The OC Princess was sold and moved to New York. Here's the link to Capt. Monty's Morningstar.web page.

Catman.


----------



## Squishy (Jul 30, 2002)

Geez, for a Hebron from WV, I seem to have all the tackle to do this. But, Uhhh... I'm gonna be in Tampa the 1st of April, on a Grouper, Snapper & Amberjack levitating Expedition in the Gulf of Mexico. So I'll have to pass on April. But, Hmmmmm..... September, October ? I got the website on my bookmarks, though. Pssssst. Cabelas has a rod for $20, that will handle the line to bottom fish, up to #50 test. Item ID-116353, Model WSSH72-2.
http://www.cabelas.com 

Sports Authority.com has the line (Don't bother going to the retail store for fishing line in January) at:
http://www.thesportsauthority.com


----------



## DOVERPOWER (Jun 26, 2000)

This just sent to me from catman

Hi Doverpower,
I just spoke with Capt Monty's wife (guess that's who she was) about ticket reservations on the Morningstar. She said that weren't taking any reservations until May 1st. Monty is currently getting the boat ready for the season. Initially reservation will be made by phone using a credit card. They'll send a gift certificate for the particular day requested.

So looks more like may
I think the best way to handle this is all of us agree on a date and call in pay for our tickets.
any other sugestions ?


----------



## Sandcrab (Mar 20, 2002)

Pick a day and let us know. I work Mon-Fri so a Saturday trip would be work for me.


----------



## Squishy (Jul 30, 2002)

As an addendum to my previous post, Cabelas also has a reel that could be used with up to #50 test line. The SS-80(Cabelas website, click on "saltwater fishing", then "reels", then "cabelas".) , which at 27.9 oz., and 310/#20 line capacity should have the strength & capacity for a headboat trip. Yes, this is a spinning rig, but every headboat I've been on recently had rod holders, and it was no problem to use a heavy spinning rig. Obviously, you wouldn't use this rig if you were fishing for 90Lb Grouper or Black Drum, but we're talking entry level here, and $90 is about as low as you'll get a decent rig to fish a headboat. The weird thing is that they sell this reel for $30, if you buy the 12Ft surf rod combo. Don't want to spring for the $90 ? Rent one !


----------



## TomL (Mar 20, 2001)

If you are taking thses offshore seabass trips you need to be aware of the records. I read all the time about people getting 8 pounders on these trips in NJ. However, the NJ state record is only a bit over 8 lbs. I don't know what the MD state record is. 

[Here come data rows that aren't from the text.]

-- ==== Sys2Proof/Laws/PerInstr.lean ====
section
/-! SUPPORT. Families of facts about every command as syntax, one lemma per constructor. -/

namespace Sys2Proof.Laws.OpcodeRow

/-- The mask of a command's row in spec/opcode_table.json. -/
def rowMask : Instr → Cmd
  | .wr _ _ _ => 0xF30003FF00000000
  | .rd _ _ _ => 0xF00003FFFFFFFFFF
  | .rmw _ _ _ _ _ => 0xF300030000000000
  | .dly _ => 0xFFFFFFFF00000000
  | .endSeg => 0xFFFFFFFFFFFFFFFF

/-- The match value of a command's row in spec/opcode_table.json. -/
def rowMatch : Instr → Cmd
  | .wr _ _ _ => 0x1000000000000000
  | .rd _ _ _ => 0x2000000000000000
  | .rmw _ _ _ _ _ => 0x3000000000000000
  | .dly _ => 0x4000000000000000
  | .endSeg => 0xF000000000000000

/-- The word of a well-formed command matches its own row of the opcode table. -/
def Statement (i : Instr) : Prop := i.wf = true → encode i &&& rowMask i = rowMatch i

/-- Two bits of an aligned offset are 0. -/
theorem aligned_bits {off : Off} (h : offAligned off = true) : off.getLsbD 0 = false ∧ off.getLsbD 1 = false := by
  simp only [offAligned, beq_iff_eq] at h
  constructor <;> simp only [BitVec.getLsbD, Nat.testBit_eq_decide_div_mod_eq] <;> simp <;> omega

theorem wr (sp : Space) (off : Off) (imm : Word) : Statement (.wr sp off imm) := by
  intro h
  obtain ⟨h0, h1⟩ := aligned_bits (off := off) (by simpa [Instr.wf] using h)
  simp only [encode, rowMask, rowMatch, assembleWord]
  generalize spaceCode sp = b
  ext i hi
  simp
  interval_cases i <;> simp_all

theorem rd (slot : BitVec 2) (sp : Space) (off : Off) : Statement (.rd slot sp off) := by
  intro h
  obtain ⟨h0, h1⟩ := aligned_bits (off := off) (by simpa [Instr.wf] using h)
  simp only [encode, rowMask, rowMatch, assembleWord]
  generalize spaceCode sp = b
  ext i hi
  simp
  interval_cases i <;> simp_all

theorem rmw (sp : Space) (off : Off) (lsb : BitVec 5) (wm1 : BitVec 3) (imm : Word) :
    Statement (.rmw sp off lsb wm1 imm) := by
  intro h
  simp only [Instr.wf, Bool.and_eq_true] at h
  obtain ⟨h0, h1⟩ := aligned_bits h.1.1
  simp only [encode, rowMask, rowMatch, assembleWord]
  generalize spaceCode sp = b
  ext i hi
  simp
  interval_cases i <;> simp_all

theorem dly (ns : Word) : Statement (.dly ns) := by
  intro _
  simp only [encode, rowMask, rowMatch, assembleWord]
  ext i hi
  simp
  interval_cases i <;> simp

theorem endSeg : Statement .endSeg := by
  intro _; decide

end Sys2Proof.Laws.OpcodeRow
end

Either people aren't aware of this or these 8 lb fish swallowed a few 16 ounce sinkers.


----------



## catman (May 28, 2001)

TomL... The Black Sea Bass record in Maryland in 8 lbs. 0 oz. set in 1978. By no means does this indicate that sea bass over 8 lbs. aren't caught. I think it's safe to say that fish larger than this are caught every year and not reported as is the case of the 10 pounder on my trip last year. The mate told him he had a record bass but it didn't seem important to him. I've never caught a record size fish but I've caught my share of citation size fish and never registered them. To some people it's important to be recognized, to others it's not.

Catman.


----------



## HuskyMD (May 19, 2000)

I personally can't see the point of a citation.


----------



## Sea Critter (Jun 6, 2003)

Anyone have the url for the new boat. I've been on the OC Princess a couple of times and can attest that I've maxed out on most of them (Sea Bass)... the true mark of a great captain. 

Have the 8 hour trips been discontinued? I only see 4 hour trips listed on the ocfish.com site.


----------



## catman (May 28, 2001)

Sea Critter...Here you go. This should provide all the info you need.


web page


----------



## oldsalt (May 6, 2003)

$70 bucks no crowd good deal.


----------



## Sea Critter (Jun 6, 2003)

Thanks Catman. That's an awesome deal, and I like the idea of getting to choose the spot.

# 3 and #4 or #17 and #18 are usually where I usually try to camp out... with my big mug of coffee.


----------



## catman (May 28, 2001)

Sea Critter...The #3/#4 spot won the pool the last time I was out. I like the #24-25 and the #21-22. Only problem back there is there's no place to sit other than your cooler.

Catman.


----------



## PlankCaster (Oct 22, 2001)

Squishy,
Interesting you bring up the use of spinning setups. I notice on a lot of the head boats in teh upper Bay in Maryland customers use spinning reels for spot and croaker and such. When I fish out of Rudee Inlet or Lynhaven in VA Beach I personolly use a Fenwick Atlantic standup rod rated for 17-30lb test matched with a Penn Jigmaster reel and 30lb Trilene Big Game. This setup will hold 10 ounces though i usually only need 8. Just thought I'd throw that out there  
Tight lines and popped riggers


----------